An open API service indexing awesome lists of open source software.

https://github.com/ikarolaborda/agent-smith

Offline-first, single-binary Go LLM agent with ChatGPT-like embedded SPA, multi-provider streaming, RAG, long-term memory, and DuckDuckGo web grounding for local Ollama models.
https://github.com/ikarolaborda/agent-smith

agent go golang llm matrix offline-first ollama openai-compatible rag react single-binary sse

Last synced: 18 days ago
JSON representation

Offline-first, single-binary Go LLM agent with ChatGPT-like embedded SPA, multi-provider streaming, RAG, long-term memory, and DuckDuckGo web grounding for local Ollama models.

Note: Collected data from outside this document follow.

/-- POSE stores pan, tilt and zoom together, FRESH for 500 ms; ATTRIBUTE_EXPIRY makes an attribute
ABSENT. (log 3, DESIGN CHOICE: what a commanded expiry does to the clock and while its timer
stands.) -/
def Obligations.PoseIsStoredWholeAndExpires : Prop :=
  (∀ (p0 p1 t0 t1 z : Byte) (s : State), s.accepts .head 0x39 [p0, p1, t0, t1, z] →
    let pan := ((half p0 p1).toInt.emod 3600).toNat
    let y := (half t0 t1).toInt
    let tilt : Int := if y < -900 then -900 else if 900 < y then 900 else y
    let zoom := if z = 0 then 1 else z.toNat
    exec (.pose .head [p0, p1, t0, t1, z]) s = .next
      (({ s with fs := { s.fs with pose := some ⟨⟨pan, tilt, zoom⟩, s.now + 2000 * 500⟩ } } : State).answered
        .head 0x39 .ok (u16 pan ++ s16 tilt ++ u8 zoom))) ∧
  (∀ s : State, s.resetLine = false →
    (s.fs.attitude = none → exec (.attributeExpiry .attitude) s = .next s) ∧
    (s.fs.pose = none → exec (.attributeExpiry .pose) s = .next s) ∧
    (∀ x, s.fs.attitude = some x → exec (.attributeExpiry .attitude) s =
      .next { s with now := max s.now x.due, fs := { s.fs with attitude := none } }) ∧
    (∀ x, s.fs.pose = some x → exec (.attributeExpiry .pose) s =
      .next { s with now := max s.now x.due, fs := { s.fs with pose := none } }))

/-- JOURNAL NEXT and BULK answer NONE, GAP or the records at the asking port's cursor, byte by byte
as 12.4 lays them out, and move it past them. -/
def Obligations.JournalReadsFollowTheCursor : Prop :=
  (∀ (p : Port) (s : State),
    let h := s.heard p
    let cursor := s.jn.cursors.get p
    let base := s.jn.next - s.jn.store.length
    let moved : Nat → State := fun n => { h with jn := { h.jn with cursors := h.jn.cursors.set p n } }
    (cursor = s.jn.next →
      (s.accepts p 0x40 [] → exec (.journalNext p []) s = .next (h.answered p 0x40 .none [])) ∧
      (s.accepts p 0x41 [] → exec (.journalBulk p []) s = .next (h.answered p 0x41 .none []))) ∧
    (cursor < base →
      (s.accepts p 0x40 [] → exec (.journalNext p []) s = .next
        ((moved base).answered p 0x40 .gap (u32 (base - cursor)))) ∧
      (s.accepts p 0x41 [] → exec (.journalBulk p []) s = .next
        ((moved base).answered p 0x41 .gap (u32 (base - cursor))))) ∧
    (base ≤ cursor → cursor < s.jn.next → s.jn.store.length ≤ s.jn.next →
      (s.accepts p 0x40 [] → ∀ r, s.jn.store[cursor - base]? = some r → exec (.journalNext p []) s = .next
        ((moved (cursor + 1)).answered p 0x40 .ok r.bytes)) ∧
      (s.accepts p 0x41 [] → (∀ r ∈ s.jn.store, 4 * r.body.words ≤ 240) → ∃ taken : List Record,
        taken ≠ [] ∧ taken <+: s.jn.store.drop (cursor - base) ∧ taken.length ≤ 8 ∧
        4 * usedWords taken ≤ 240 ∧
        (∀ r, taken ++ [r] <+: s.jn.store.drop (cursor - base) →
          taken.length = 8 ∨ 240 < 4 * usedWords (taken ++ [r])) ∧
        exec (.journalBulk p []) s = .next ((moved (cursor + taken.length)).answered p 0x41 .ok
          (u8 taken.length ++ (taken.map Record.bytes).flatten))))) ∧
  (∀ r : Record,
    let x := r.header
    let cause : Cause → Nat
      | .port .surface => 0x00
      | .port .drive => 0x10
      | .port .head => 0x20
      | .waypoint i => 0x30 + i.val
      | .line i => 0x40 + i.val
      | .halt => 0x50
    let zeros : Nat → List Byte := fun n => List.replicate n 0
    let text : List Byte → List Byte := fun bs => bs ++ zeros ((4 - bs.length % 4) % 4)
    let code : Option Half → List Byte := fun c => (c.map fun x => le16 x ++ [0, 0]).getD []
    let frame : Nat → Option Half → FrameBody → List Byte := fun source c f =>
      u8 (c.isSome.toNat + 2 * f.attitude.isSome.toNat + 4 * f.pose.isSome.toNat) ++ u8 source ++ [0, 0] ++
      le32 f.number ++ u32 f.t ++ u16 f.d ++ u16 f.g ++
      u16 (f.flags.still.toNat + 2 * f.flags.underlit.toNat + 4 * f.flags.overlit.toNat +
        8 * f.flags.shed.toNat + 16 * f.flags.held.toNat + 32 * f.flags.sat.toNat + 64 * f.flags.moving.toNat +
        128 * f.flags.statsLate.toNat + 256 * f.flags.dwell.toNat) ++ [0, 0] ++ code c ++
      (match f.attitude with
        | some a => s16 a.incline ++ u16 a.roll
        | none => []) ++
      (match f.pose with
        | some p => u16 p.pan ++ s16 p.tilt ++ u8 p.zoom ++ [0, 0, 0]
        | none => [])
    let kindAndBody : Nat × List Byte := match r.body with
      | .runOpen direction label => (0x01, u8 (decide (label ≠ [])).toNat ++
          u8 (match direction with
            | .withFlow => 0
            | .againstFlow => 1) ++ u8 label.length ++ [0] ++ text label)
      | .runClose implicit wheelTotal cableTotal =>
        (0x02, zeros 1 ++ u8 implicit.toNat ++ [0, 0] ++ le32 wheelTotal ++ le32 cableTotal)
      | .reref requester old => (0x03, zeros 1 ++ u8 (match requester with
          | .zero => 0x00
          | .set => 0x10
          | .line i => 0x20 + i.val
          | .runStart => 0x30) ++ [0, 0] ++ s32 old)
      | .state causes before after wheelFault cableLost =>
        (0x04, zeros 1 ++ u8 (causes.agreement.toNat + 2 * causes.wheelFault.toNat + 4 * causes.cableLost.toNat +
          8 * causes.reelJump.toNat) ++ u8 (before.code + 4 * after.code) ++
          u8 (wheelFault.toNat + 2 * cableLost.toNat))
      | .mark from_ haltBusy stillDropped n c => (0x05, u8 c.isSome.toNat ++ u8 (cause from_) ++
          u8 (haltBusy.toNat + 2 * stillDropped.toNat) ++ [0] ++ u32 n ++ code c)
      | .still source c f => (0x06, frame (cause source) c f)
      | .frame f => (0x07, frame 0 none f)
      | .halt phase kind origin requester => (0x08, u8 requester.isSome.toNat ++
          u8 ((match phase with
            | .asked => 0
            | .acked => 1
            | .standing => 2
            | .moved => 3
            | .done => 4
            | .timeout => 5
            | .resumed => 6) + 16 * (decide (kind = .haltStill)).toNat) ++
          (match origin with
            | .surface => [0, 0]
            | .waypoint i owner => u8 (0x30 + i.val) ++ u8 (match owner with
              | .surface => 0
              | .drive => 1
              | .head => 2)) ++
          (match requester with
            | some q => u8 (cause q) ++ [0, 0, 0]
            | none => []))
      | .sag none => (0x09, [0, 0, 0, 0])
      | .sag (some duration) => (0x09, [1, 1, 0, 0] ++ le32 duration)
      | .lost count first => (0x0A, zeros 4 ++ u32 count ++ le32 first)
      | .restart => (0x0B, [])
      | .note bs => (0x0C, u8 (decide (bs ≠ [])).toNat ++ u8 bs.length ++ [0, 0] ++ text bs)
    r.bytes = u32 r.seq ++ u8 kindAndBody.1 ++ u8 r.body.words ++ le16 x.runNumber ++ le32 x.runClock ++
      s32 x.chainage ++ le16 x.epoch ++
      u16 (x.source.code + 4 * x.agreement.code + 16 * x.wheelFault.toNat + 32 * x.cableLost.toNat +
        64 * x.sat.toNat + 128 * x.held.toNat + 256 * x.capture.toNat) ++ kindAndBody.2 ∧
    r.bytes.length = 4 * r.body.words)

Awesome Lists containing this project

README

          


agent-smith — single binary, local-first, inevitable


An offline-first, single-binary Go LLM agent with a ChatGPT-like web UI, multi-provider streaming, RAG over curated corpora, long-term per-profile memory, and always-on web grounding for local models.

---

## What it is

`agent-smith` is one Go binary that:

- Talks to **OpenAI**, **Anthropic**, and any local **Ollama** model through a single `llm.Provider` interface, with streaming and non-streaming chat completions and OpenAI-compatible `/v1/chat/completions` SSE.
- Serves a **ChatGPT-like React SPA** embedded in the binary via `go:embed` — no separate frontend deploy.
- Runs **RAG** over nine curated markdown corpora (Laravel 13, PHP 8.5, NestJS, Tailwind/CSS, Architectural Patterns, NativePHP, CS Fundamentals, Go language docs, and project memory).
- Keeps **long-term per-profile memory** with explicit `/remember` writes, instruction-injection filtering, abstention prompting, retrieval-confidence banding, and per-message corrections.
- For local Ollama models, **always grounds answers with a fresh DuckDuckGo web search** (snippets only, sanitised, treated as third-party untrusted input) to suppress hallucinations.
- Discovers all installed Ollama models on the fly and lets you pick one per conversation.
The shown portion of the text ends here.